If you glPopMatrix when there's no matrices left in the stack, you will cause a stack underflow. This is an error and will cause your program to behave unpredictably. It's difficult to find the cause of these errors, because by default OpenGL doesn't report errors like this.

You can call glGetError() to return the error code of the last error. If the result is 0, no error has occurred since the last time glGetError was called:

int error = glGetError();
if (error)
    printf("OpenGL error %d\n");

If you do get an error, you'll need to know the meaning of the error code.
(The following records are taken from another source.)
-- ==== Sys2Proof/Tests/Slice0.lean ====
section
/-! SUPPORT. The package's own tests, each one step on a small state: ill-formed operations, descriptors written out from the encoding of
30_encoding.md R70 (kind, blk, acc, ctl, idx), results the spec works out in 95_test_vectors.md (the vector's id is named) or that follow from
its rules by hand, and one witness per statement with hypotheses, at the boundaries of its clauses. -/

namespace Sys2Proof.Tests

open Sys2Proof.Machine Sys2Proof.Safety

/-! ## Well-formedness: an ill-formed term for each check -/

theorem test_wf_char_of_nine_bits_refused : (Instr.enq 0x1FF 0 false false false).wellFormed = false := by decide
theorem test_wf_line_of_five_bits_refused : (Instr.enq 0 31 false false false).wellFormed = false := by decide
theorem test_wf_widest_char_and_line_accepted : (Instr.enq 0xFF 15 true true true).wellFormed = true := by decide

/-! ## Helpers -/

/-- A field of the next state, if there is one. -/
def got {α : Type} (r : Result) (f : State → α) : Option α :=
  match r with
  | .next t => some (f t)
  | .fault _ => none
  | .refused _ => none

/-- AC, MQ and the SCSR word of the next state. -/
def eaeAfter (r : Result) : Option (Word × Word × Word) :=
  got r fun t => (t.ac, t.mq, scsrWord t.cfg.srLayout t.sr t.sc)

/-- What the event returned. -/
def replyOf (r : Result) : Option Reply := (got r (·.reply)).join

/-- Why the event was refused. -/
def refusalOf (r : Result) : Option Refusal :=
  match r with
  | .refused why => some why
  | .next _ => none
  | .fault _ => none

/-- The state after `LOAD32 ac, mq` from reset (R79), as data. -/
def loaded (ac mq : Word) : State :=
  { State.reset with
    ac := ac
    mq := mq
    eaeRL := { EaeLatches.fill 0 with ac := ac, mq := mq }
    eaeWL := { EaeLatches.fill 0 with ac := ac, mq := mq } }

/-- The same with a write latch holding an earlier word. -/
def loadedLatch (ac mq : Word) (r : EaeReg) (w : Word) : State := (loaded ac mq).busWrite r w .word

/-- A silo of `n` entries 0x8000 + index, with SSR and SCR as given (default register map). -/
def siloState (n : Nat) (ssr scr : Word) : State :=
  { State.reset with
    silo := Vector.ofFn fun i => 0x8000 + BitVec.ofNat 16 i.val
    count := n
    serRL := #v[scr, 0, 0x22, 0x33, 0x44, 0x55, 0x66, ssr] }

/-- Reset with one bus cycle pending. -/
def busState (a : Nat) (cy : BusCycle) : State := { State.reset with inputs := [.cycle a cy] }

/-- Reset with one event pending. -/
def eventState (d : Desc) (o : EventOperands) : State := { State.reset with inputs := [.event d o] }

/-! ## Decoding: descriptors written out field by field (R70, R74 to R76) -/

theorem test_decode_div :
    decode 0b00_0_00_0_000 .zero = .ok .datiDiv ∧ decode 0b00_0_00_1_000 (.ofData 0xA55A) = .ok (.datoWDiv 0xA55A)
      ∧ decode 0b00_0_01_1_000 (.ofData 0xA55A) = .ok (.datoBLDiv 0xA55A)
      ∧ decode 0b00_0_10_1_000 (.ofData 0xA55A) = .ok (.datoBHDiv 0xA55A) := by decide
theorem test_decode_ac :
    decode 0b00_0_00_0_001 .zero = .ok .datiAc ∧ decode 0b00_0_00_1_001 (.ofData 0xA55A) = .ok (.datoWAc 0xA55A)
      ∧ decode 0b00_0_01_1_001 (.ofData 0xA55A) = .ok (.datoBLAc 0xA55A)
      ∧ decode 0b00_0_10_1_001 (.ofData 0xA55A) = .ok (.datoBHAc 0xA55A) := by decide
theorem test_decode_mq :
    decode 0b00_0_00_0_010 .zero = .ok .datiMq ∧ decode 0b00_0_00_1_010 (.ofData 0xA55A) = .ok (.datoWMq 0xA55A)
      ∧ decode 0b00_0_01_1_010 (.ofData 0xA55A) = .ok (.datoBLMq 0xA55A)
      ∧ decode 0b00_0_10_1_010 (.ofData 0xA55A) = .ok (.datoBHMq 0xA55A) := by decide
theorem test_decode_mul :
    decode 0b00_0_00_0_011 .zero = .ok .datiMul ∧ decode 0b00_0_00_1_011 (.ofData 0xA55A) = .ok (.datoWMul 0xA55A)
      ∧ decode 0b00_0_01_1_011 (.ofData 0xA55A) = .ok (.datoBLMul 0xA55A)
      ∧ decode 0b00_0_10_1_011 (.ofData 0xA55A) = .ok (.datoBHMul 0xA55A) := by decide
theorem test_decode_scsr :
    decode 0b00_0_00_0_100 .zero = .ok .datiScsr ∧ decode 0b00_0_00_1_100 (.ofData 0xA55A) = .ok (.datoWScsr 0xA55A)
      ∧ decode 0b00_0_01_1_100 (.ofData 0xA55A) = .ok (.datoBLScsr 0xA55A)
      ∧ decode 0b00_0_10_1_100 (.ofData 0xA55A) = .ok (.datoBHScsr 0xA55A) := by decide
theorem test_decode_nor :
    decode 0b00_0_00_0_101 .zero = .ok .datiNor ∧ decode 0b00_0_00_1_101 (.ofData 0xA55A) = .ok (.datoWNor 0xA55A)
      ∧ decode 0b00_0_01_1_101 (.ofData 0xA55A) = .ok (.datoBLNor 0xA55A)
      ∧ decode 0b00_0_10_1_101 (.ofData 0xA55A) = .ok (.datoBHNor 0xA55A) := by decide
theorem test_decode_lsh :
    decode 0b00_0_00_0_110 .zero = .ok .datiLsh ∧ decode 0b00_0_00_1_110 (.ofData 0xA55A) = .ok (.datoWLsh 0xA55A)
      ∧ decode 0b00_0_01_1_110 (.ofData 0xA55A) = .ok (.datoBLLsh 0xA55A)
      ∧ decode 0b00_0_10_1_110 (.ofData 0xA55A) = .ok (.datoBHLsh 0xA55A) := by decide
theorem test_decode_ash :
    decode 0b00_0_00_0_111 .zero = .ok .datiAsh ∧ decode 0b00_0_00_1_111 (.ofData 0xA55A) = .ok (.datoWAsh 0xA55A)
      ∧ decode 0b00_0_01_1_111 (.ofData 0xA55A) = .ok (.datoBLAsh 0xA55A)
      ∧ decode 0b00_0_10_1_111 (.ofData 0xA55A) = .ok (.datoBHAsh 0xA55A) := by decide
theorem test_decode_serial_reads :
    decode 0b00_1_00_0_000 .zero = .ok .datiSer0 ∧ decode 0b00_1_00_0_001 .zero = .ok .datiSer1
      ∧ decode 0b00_1_00_0_010 .zero = .ok .datiSer2 ∧ decode 0b00_1_00_0_011 .zero = .ok .datiSer3
      ∧ decode 0b00_1_00_0_100 .zero = .ok .datiSer4 ∧ decode 0b00_1_00_0_101 .zero = .ok .datiSer5
      ∧ decode 0b00_1_00_0_110 .zero = .ok .datiSer6 ∧ decode 0b00_1_00_0_111 .zero = .ok .datiSer7 := by decide
theorem test_decode_serial_writes :
    decode 0b00_1_00_1_101 (.ofData 0xA55A) = .ok (.datoWSer 5 0xA55A)
      ∧ decode 0b00_1_01_1_010 (.ofData 0xA55A) = .ok (.datoBLSer 2 0xA55A)
      ∧ decode 0b00_1_10_1_111 (.ofData 0xA55A) = .ok (.datoBHSer 7 0xA55A) := by decide
theorem test_decode_port_events :
    decode 0b01_0_00_0_000 ⟨0, 0x41, 3, false, true, false⟩ = .ok (.enq 0x41 3 false true false)
      ∧ decode 0b01_0_00_0_001 .zero = .ok .deq := by decide
theorem test_decode_signals :
    decode 0b10_0_00_0_000 .zero = .ok .init ∧ decode 0b10_0_00_0_001 .zero = .ok .dclo
      ∧ decode 0b10_0_00_0_010 .zero = .ok .aclo ∧ decode 0b10_0_00_0_011 .zero = .ok .initOff := by decide
theorem test_decode_table_word : decodeTableWord 16 0x00D = some (.datoWNor 0) ∧ decodeTableWord 16 0x180 = none := by decide

/-! ## The step and the bus -/

/-- RF1 to RF5: one descriptor of each reserved class. -/
theorem test_reserved_descriptors_refused :
    refusalOf (step (eventState 0x180 .zero)) = some (.reservedDescriptor .kind)
      ∧ refusalOf (step (eventState 0x038 .zero)) = some (.reservedDescriptor .acc)
      ∧ refusalOf (step (eventState 0x011 .zero)) = some (.reservedDescriptor .datiAccess)
      ∧ refusalOf (step (eventState 0x082 .zero)) = some (.reservedDescriptor .port)
      ∧ refusalOf (step (eventState 0x104 .zero)) = some (.reservedDescriptor .signal) := by decide
/-- RF6 and RF9: an odd word cycle in the window, and a cycle just past it. -/
theorem test_odd_word_cycle_refused : refusalOf (step (busState 0o777303 .dati)) = some .oddWordCycle := by decide
theorem test_cycle_past_the_window_unseen :
    got (step (busState 0o777320 .dati)) id = some State.reset := by decide
/-- The register count and the bus width are parameters (R6): a window of one register ends at its second byte, and on a bus of 17 bits
no cycle reaches 0o777300. -/
theorem test_register_count_and_bus_width_are_read :
    let on (c : Config) (a : Nat) := routeCycle c a .dati
    on { defaultConfig with eaeRegs := 1 } 0o777300 = .delivered 0x000 .zero
      ∧ on { defaultConfig with eaeRegs := 1 } 0o777302 = .unseen
      ∧ on { defaultConfig with busAddrWidth := 17 } 0o777300 = .unseen := by decide
/-- RF7: an enqueue while INIT is asserted. -/
theorem test_event_during_init_refused :
    refusalOf (exec (.enq 0x41 0 false false false) { State.reset with initAsserted := true }) = some .cycleDuringInit := by decide
/-- P1 line 4, through the address 0o777300 (R51, R71). -/
theorem test_bus_write_reaches_div :
    eaeAfter (step { loaded 0xFFFF 0xFF9C with inputs := [.cycle 0o777300 (.datoWord 7)] })
      = some (0xFFFE, 0xFFF2, 0xC000) := by decide
/-- P4 line 7: a byte write at the odd address 0o777307 is a high-byte write of MUL (R52). -/
theorem test_odd_byte_write_is_the_high_byte :
    eaeAfter (step { loadedLatch 0 2 .mul 0x1285 with inputs := [.cycle 0o777307 (.datoByte 0x0300)] })
      = some (0x0000, 0x070A, 0x1200) := by decide

/-! ## MUL and DIV (vectors M and DV) -/

/-- M2, E2. -/
theorem test_mul_word_negative : eaeAfter (exec (.datoWMul 0xFFFD) (loaded 0 3)) = some (0xFFFF, 0xFFF7, 0xE200) := by decide
/-- M4. -/
theorem test_mul_word_most_negative :
    eaeAfter (exec (.datoWMul 0x7FFF) (loaded 0 0x8000))
      = some (0xC000, 0x8000, 0xC000) := by decide
/-- M11. -/
theorem test_mul_low_byte_sign_extends :
    eaeAfter (exec (.datoBLMul 0x0085) (loadedLatch 0 2 .mul 0x1234))
      = some (0xFFFF, 0xFF0A, 0xE200) := by decide
/-- M12. -/
theorem test_mul_low_byte_merges :
    eaeAfter (exec (.datoBLMul 0x0005) (loadedLatch 0 2 .mul 0x1234))
      = some (0x0000, 0x240A, 0x1200) := by decide
/-- M13. -/
theorem test_mul_high_byte_merges :
    eaeAfter (exec (.datoBHMul 0x0300) (loadedLatch 0 2 .mul 0x1234))
      = some (0x0000, 0x0668, 0x1200) := by decide
/-- DV2. -/
theorem test_div_word_negative :
    eaeAfter (exec (.datoWDiv 7) (loaded 0xFFFF 0xFF9C))
      = some (0xFFFE, 0xFFF2, 0xC000) := by decide
/-- DV16: the fail path, NXV 0 after the toggle. -/
theorem test_div_word_by_zero :
    eaeAfter (exec (.datoWDiv 0) (loaded 0xFFFF 0xFFFB))
      = some (0xFFFF, 0xFFF6, 0x620F) := by decide
/-- By hand: the operand 0x85 sign-extends to -123, and 246 / -123 = -2 r 0. -/
theorem test_div_low_byte :
    eaeAfter (exec (.datoBLDiv 0x0085) (loadedLatch 0 246 .div 0x0100))
      = some (0x0000, 0xFFFE, 0xD000) := by decide
/-- DV1, the 7 already in the latch. -/
theorem test_div_high_byte :
    eaeAfter (exec (.datoBHDiv 0x0000) (loadedLatch 0 100 .div 0x5507))
      = some (0x0002, 0x000E, 0x0000) := by decide
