-- ==== Sys2Proof/Machine/Rom.lean ====
section
/-! DEFINITION. The alphabet ROM pair (R2a, R33, R40 to R45) and the two lookups (R80 to R85). The ROMs
are constants, not state (R32). -/

namespace Sys2Proof.Machine

/-! ### `V2C`, value to character -/

/-- The 45 entries of `V2C`, index 0 first: the `code` column of R81. -/
def v2cTable : List Byte :=
  [0x30, 0x31, 0x32, 0x33, 0x34, 0x35, 0x36, 0x37, 0x38, 0x39] ++
  [0x41, 0x42, 0x43, 0x44, 0x45, 0x46, 0x47, 0x48, 0x49, 0x4A, 0x4B, 0x4C, 0x4D] ++
  [0x4E, 0x4F, 0x50, 0x51, 0x52, 0x53, 0x54, 0x55, 0x56, 0x57, 0x58, 0x59, 0x5A] ++
  [0x20, 0x24, 0x25, 0x2A, 0x2B, 0x2D, 0x2E, 0x2F, 0x3A]

/-- `RomRead(V2C, i)`; the address is typed below 45, as R42 asks (log entry 24). -/
def romV2C (i : Digit) : Byte := v2cTable.getD i.val 0

/-- `UNLOOKUP(i)`, index to character code (R82). -/
def unlookup (i : Digit) : Byte := romV2C i

/-! ### `C2V`, character to value -/

/-- An entry of `C2V` as R41 asks it to be represented: not found, or a value (log entry 13). -/
abbrev C2VEntry := Option Digit

/-- A stretch of `n` codes that are not found. -/
def notFound (n : Nat) : List C2VEntry := List.replicate n none

/-- The values `lo`, `lo + 1`, ... of `n` consecutive codes. -/
def foundFrom (lo n : Nat) : List C2VEntry :=
  (List.range n).map fun k => if h : lo + k < 45 then some ⟨lo + k, h⟩ else none

/-- The 256 entries of `C2V`, code 0 first (R41, R81, R84). -/
def c2vTable : List C2VEntry :=
  notFound 0x20 ++
  -- 0x20 to 0x2F
  ([some 36] ++ notFound 3 ++ foundFrom 37 2 ++ notFound 4 ++ foundFrom 39 2 ++ notFound 1 ++ foundFrom 41 3) ++
  -- 0x30 to 0x3F
  (foundFrom 0 10 ++ [some 44] ++ notFound 5) ++
  -- 0x40 to 0x5F
  (notFound 1 ++ foundFrom 10 26 ++ notFound 5) ++
  -- 0x60 to 0xFF
  notFound 0xA0

/-- `RomRead(C2V, a)`; every one of the 256 addresses is populated (R40). -/
def romC2V (a : Byte) : C2VEntry := c2vTable.getD a.toNat none

/-- The 7-bit image of an entry, `{valid, value}` (R41, R70); a not-found entry is `{0, 0}`. -/
def C2VEntry.image : C2VEntry → BitVec 7
  | none => 0
  | some v => 1#1 ++ BitVec.ofNat 6 v.val

/-- `LOOKUP(a)`, character code to index; `none` is `NOTFOUND`, which is no number (R83). -/
def lookup (a : Byte) : Option Digit := romC2V a

end Sys2Proof.Machine
end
You could look this up in the header file or specification, but thankfully GLU also provides a function that will return a string for a given error code:

int error = glGetError();
if (error)
    printf("OpenGL error: %s\n", gluErrorString(error));

You should insert this code at the end of your display function to ensure any errors get caught and printed as soon as they happen.

When you do get an error, it can be helpful to copy this code into earlier parts of display to narrow down exactly where the error is occurring.